Find the word "readsDone" below. Copy each line that has it.

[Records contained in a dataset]
*** Begin section ***

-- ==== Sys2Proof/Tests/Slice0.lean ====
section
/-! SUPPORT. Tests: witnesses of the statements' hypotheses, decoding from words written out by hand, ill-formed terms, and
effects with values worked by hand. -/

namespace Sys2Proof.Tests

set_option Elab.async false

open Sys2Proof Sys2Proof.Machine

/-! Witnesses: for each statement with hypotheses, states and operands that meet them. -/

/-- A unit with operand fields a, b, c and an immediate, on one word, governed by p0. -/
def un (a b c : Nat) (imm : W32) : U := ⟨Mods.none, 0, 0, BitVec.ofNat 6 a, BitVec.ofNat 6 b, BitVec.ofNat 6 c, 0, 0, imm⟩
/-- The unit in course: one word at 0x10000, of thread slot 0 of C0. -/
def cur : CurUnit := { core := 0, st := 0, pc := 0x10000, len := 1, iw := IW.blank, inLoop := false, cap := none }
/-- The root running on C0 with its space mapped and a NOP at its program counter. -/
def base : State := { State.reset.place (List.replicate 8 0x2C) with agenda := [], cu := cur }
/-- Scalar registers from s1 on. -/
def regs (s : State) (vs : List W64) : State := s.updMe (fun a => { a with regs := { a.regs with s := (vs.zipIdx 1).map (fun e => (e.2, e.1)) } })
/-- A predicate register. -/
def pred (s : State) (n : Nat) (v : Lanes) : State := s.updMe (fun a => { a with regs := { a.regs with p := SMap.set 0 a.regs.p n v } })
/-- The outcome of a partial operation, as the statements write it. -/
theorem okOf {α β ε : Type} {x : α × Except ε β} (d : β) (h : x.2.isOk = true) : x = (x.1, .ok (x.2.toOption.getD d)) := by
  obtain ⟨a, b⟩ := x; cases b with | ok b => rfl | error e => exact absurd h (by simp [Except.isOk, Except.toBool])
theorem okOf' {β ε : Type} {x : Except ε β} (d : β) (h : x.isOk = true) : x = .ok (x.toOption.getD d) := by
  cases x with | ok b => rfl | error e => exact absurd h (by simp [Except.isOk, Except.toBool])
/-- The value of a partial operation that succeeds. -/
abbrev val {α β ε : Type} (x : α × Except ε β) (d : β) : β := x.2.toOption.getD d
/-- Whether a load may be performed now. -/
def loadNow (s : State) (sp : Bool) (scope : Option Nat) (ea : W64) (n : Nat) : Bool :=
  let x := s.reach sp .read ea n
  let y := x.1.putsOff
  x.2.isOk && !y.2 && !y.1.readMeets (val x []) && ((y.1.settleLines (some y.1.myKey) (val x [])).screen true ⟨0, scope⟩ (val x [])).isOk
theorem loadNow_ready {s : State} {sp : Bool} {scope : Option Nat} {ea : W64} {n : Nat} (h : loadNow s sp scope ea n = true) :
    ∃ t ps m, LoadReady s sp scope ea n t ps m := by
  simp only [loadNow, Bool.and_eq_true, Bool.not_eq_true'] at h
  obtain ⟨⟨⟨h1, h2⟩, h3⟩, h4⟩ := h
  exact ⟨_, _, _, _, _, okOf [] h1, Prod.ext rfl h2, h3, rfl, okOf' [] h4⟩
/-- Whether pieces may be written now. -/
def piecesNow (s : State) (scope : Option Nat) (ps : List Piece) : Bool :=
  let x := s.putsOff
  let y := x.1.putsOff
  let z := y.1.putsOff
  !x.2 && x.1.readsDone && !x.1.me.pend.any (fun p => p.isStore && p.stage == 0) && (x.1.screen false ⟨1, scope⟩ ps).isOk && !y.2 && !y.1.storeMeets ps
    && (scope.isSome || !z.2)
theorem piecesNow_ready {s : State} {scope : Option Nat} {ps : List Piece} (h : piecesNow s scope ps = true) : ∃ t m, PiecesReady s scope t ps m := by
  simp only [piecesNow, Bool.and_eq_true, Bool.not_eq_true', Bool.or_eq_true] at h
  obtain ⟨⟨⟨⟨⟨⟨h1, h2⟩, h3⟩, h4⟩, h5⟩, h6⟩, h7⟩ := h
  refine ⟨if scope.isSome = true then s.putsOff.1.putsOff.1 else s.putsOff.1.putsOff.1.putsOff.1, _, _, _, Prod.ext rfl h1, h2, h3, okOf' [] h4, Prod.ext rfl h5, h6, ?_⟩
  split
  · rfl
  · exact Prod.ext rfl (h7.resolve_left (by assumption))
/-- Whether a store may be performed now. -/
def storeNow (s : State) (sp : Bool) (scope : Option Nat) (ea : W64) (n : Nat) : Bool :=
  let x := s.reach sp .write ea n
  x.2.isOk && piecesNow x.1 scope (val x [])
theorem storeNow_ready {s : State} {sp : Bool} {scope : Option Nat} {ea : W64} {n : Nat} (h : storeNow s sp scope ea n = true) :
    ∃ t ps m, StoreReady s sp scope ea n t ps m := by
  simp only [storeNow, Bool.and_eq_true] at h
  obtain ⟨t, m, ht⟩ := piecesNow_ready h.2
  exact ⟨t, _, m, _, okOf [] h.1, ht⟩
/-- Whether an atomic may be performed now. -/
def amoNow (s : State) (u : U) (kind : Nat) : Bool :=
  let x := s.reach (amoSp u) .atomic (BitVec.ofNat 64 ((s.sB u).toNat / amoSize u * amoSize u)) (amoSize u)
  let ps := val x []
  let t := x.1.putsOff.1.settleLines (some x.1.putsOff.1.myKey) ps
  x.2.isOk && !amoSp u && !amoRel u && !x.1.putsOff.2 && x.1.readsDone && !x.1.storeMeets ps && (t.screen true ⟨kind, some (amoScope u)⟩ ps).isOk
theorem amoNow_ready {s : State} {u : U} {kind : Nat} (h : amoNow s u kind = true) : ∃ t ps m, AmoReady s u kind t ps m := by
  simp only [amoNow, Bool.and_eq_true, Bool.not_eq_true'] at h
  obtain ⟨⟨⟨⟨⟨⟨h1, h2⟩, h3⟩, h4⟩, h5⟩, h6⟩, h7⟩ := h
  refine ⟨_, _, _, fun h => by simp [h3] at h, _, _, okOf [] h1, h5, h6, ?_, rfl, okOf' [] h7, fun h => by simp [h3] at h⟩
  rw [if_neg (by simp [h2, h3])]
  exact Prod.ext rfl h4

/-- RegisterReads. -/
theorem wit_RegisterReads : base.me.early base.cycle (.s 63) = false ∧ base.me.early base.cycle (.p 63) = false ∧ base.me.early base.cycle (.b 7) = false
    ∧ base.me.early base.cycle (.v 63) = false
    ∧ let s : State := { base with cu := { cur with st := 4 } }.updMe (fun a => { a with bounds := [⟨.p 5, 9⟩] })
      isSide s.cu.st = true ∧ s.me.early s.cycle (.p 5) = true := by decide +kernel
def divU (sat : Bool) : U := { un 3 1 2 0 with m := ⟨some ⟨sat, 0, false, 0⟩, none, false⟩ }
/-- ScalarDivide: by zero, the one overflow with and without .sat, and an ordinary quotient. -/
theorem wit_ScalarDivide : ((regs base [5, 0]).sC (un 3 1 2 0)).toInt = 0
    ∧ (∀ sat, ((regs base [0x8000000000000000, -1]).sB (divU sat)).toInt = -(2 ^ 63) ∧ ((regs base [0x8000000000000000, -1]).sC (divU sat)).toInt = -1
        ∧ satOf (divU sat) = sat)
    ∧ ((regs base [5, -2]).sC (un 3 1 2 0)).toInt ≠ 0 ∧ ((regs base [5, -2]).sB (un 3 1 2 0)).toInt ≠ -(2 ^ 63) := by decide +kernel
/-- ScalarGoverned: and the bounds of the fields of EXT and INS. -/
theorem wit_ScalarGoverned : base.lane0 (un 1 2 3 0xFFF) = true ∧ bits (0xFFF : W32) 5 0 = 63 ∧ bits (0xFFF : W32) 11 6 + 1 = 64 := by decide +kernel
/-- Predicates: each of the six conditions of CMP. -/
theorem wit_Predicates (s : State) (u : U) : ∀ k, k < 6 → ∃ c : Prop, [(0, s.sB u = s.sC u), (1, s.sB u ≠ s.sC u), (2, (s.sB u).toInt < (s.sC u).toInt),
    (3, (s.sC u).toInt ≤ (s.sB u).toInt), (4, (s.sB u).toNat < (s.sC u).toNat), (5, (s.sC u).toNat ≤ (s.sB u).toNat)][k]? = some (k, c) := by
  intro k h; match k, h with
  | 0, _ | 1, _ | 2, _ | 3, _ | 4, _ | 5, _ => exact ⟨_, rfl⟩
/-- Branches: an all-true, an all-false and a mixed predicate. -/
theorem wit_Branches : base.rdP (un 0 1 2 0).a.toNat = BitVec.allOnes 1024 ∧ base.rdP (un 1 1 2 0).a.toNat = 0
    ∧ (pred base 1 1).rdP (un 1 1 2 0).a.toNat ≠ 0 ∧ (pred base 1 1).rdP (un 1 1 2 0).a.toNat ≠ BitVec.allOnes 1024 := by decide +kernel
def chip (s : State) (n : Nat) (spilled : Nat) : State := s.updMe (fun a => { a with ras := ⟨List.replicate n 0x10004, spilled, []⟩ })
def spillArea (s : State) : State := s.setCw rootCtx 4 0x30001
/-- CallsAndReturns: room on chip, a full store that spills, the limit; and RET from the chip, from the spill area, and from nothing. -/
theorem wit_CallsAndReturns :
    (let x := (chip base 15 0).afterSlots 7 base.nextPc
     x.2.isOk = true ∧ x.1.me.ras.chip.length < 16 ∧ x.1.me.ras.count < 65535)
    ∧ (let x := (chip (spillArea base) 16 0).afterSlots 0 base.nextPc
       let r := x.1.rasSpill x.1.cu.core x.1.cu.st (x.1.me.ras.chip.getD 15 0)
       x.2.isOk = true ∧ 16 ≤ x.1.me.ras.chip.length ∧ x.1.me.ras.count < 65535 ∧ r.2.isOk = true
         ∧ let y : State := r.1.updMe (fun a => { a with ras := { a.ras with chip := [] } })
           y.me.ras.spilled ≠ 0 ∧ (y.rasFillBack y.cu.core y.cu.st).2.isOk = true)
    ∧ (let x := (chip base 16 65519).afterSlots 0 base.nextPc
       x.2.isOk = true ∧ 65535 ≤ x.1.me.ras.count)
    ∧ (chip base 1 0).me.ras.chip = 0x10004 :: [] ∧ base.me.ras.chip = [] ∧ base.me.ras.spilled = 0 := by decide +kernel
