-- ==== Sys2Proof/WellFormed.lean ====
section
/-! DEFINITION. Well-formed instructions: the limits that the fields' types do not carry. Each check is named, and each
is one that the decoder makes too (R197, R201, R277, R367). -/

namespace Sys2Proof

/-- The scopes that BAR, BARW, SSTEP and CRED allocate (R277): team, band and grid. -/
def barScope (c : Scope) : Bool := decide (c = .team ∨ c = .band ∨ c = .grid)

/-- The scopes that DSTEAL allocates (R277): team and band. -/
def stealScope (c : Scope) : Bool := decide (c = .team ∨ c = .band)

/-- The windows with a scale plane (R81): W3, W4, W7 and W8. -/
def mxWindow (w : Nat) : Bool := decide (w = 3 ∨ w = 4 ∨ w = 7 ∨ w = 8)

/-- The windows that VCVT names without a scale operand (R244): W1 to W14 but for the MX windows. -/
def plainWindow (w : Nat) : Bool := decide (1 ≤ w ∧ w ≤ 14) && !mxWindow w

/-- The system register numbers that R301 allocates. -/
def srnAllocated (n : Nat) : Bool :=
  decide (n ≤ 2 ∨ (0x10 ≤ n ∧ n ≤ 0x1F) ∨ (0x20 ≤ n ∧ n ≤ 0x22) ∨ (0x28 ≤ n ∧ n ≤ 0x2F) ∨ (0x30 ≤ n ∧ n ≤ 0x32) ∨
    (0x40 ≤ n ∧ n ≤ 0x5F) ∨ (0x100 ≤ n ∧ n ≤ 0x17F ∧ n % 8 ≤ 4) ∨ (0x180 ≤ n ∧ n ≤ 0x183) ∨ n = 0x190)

*** End section ***

* WORKED SOLUTION:
  !x.2 && x.1.readsDone && !x.1.me.pend.any (fun p => p.isStore && p.stage == 0) && (x.1.screen false ⟨1, scope⟩ ps).isOk && !y.2 && !y.1.storeMeets ps
  x.2.isOk && !amoSp u && !amoRel u && !x.1.putsOff.2 && x.1.readsDone && !x.1.storeMeets ps && (t.screen true ⟨kind, some (amoScope u)⟩ ps).isOk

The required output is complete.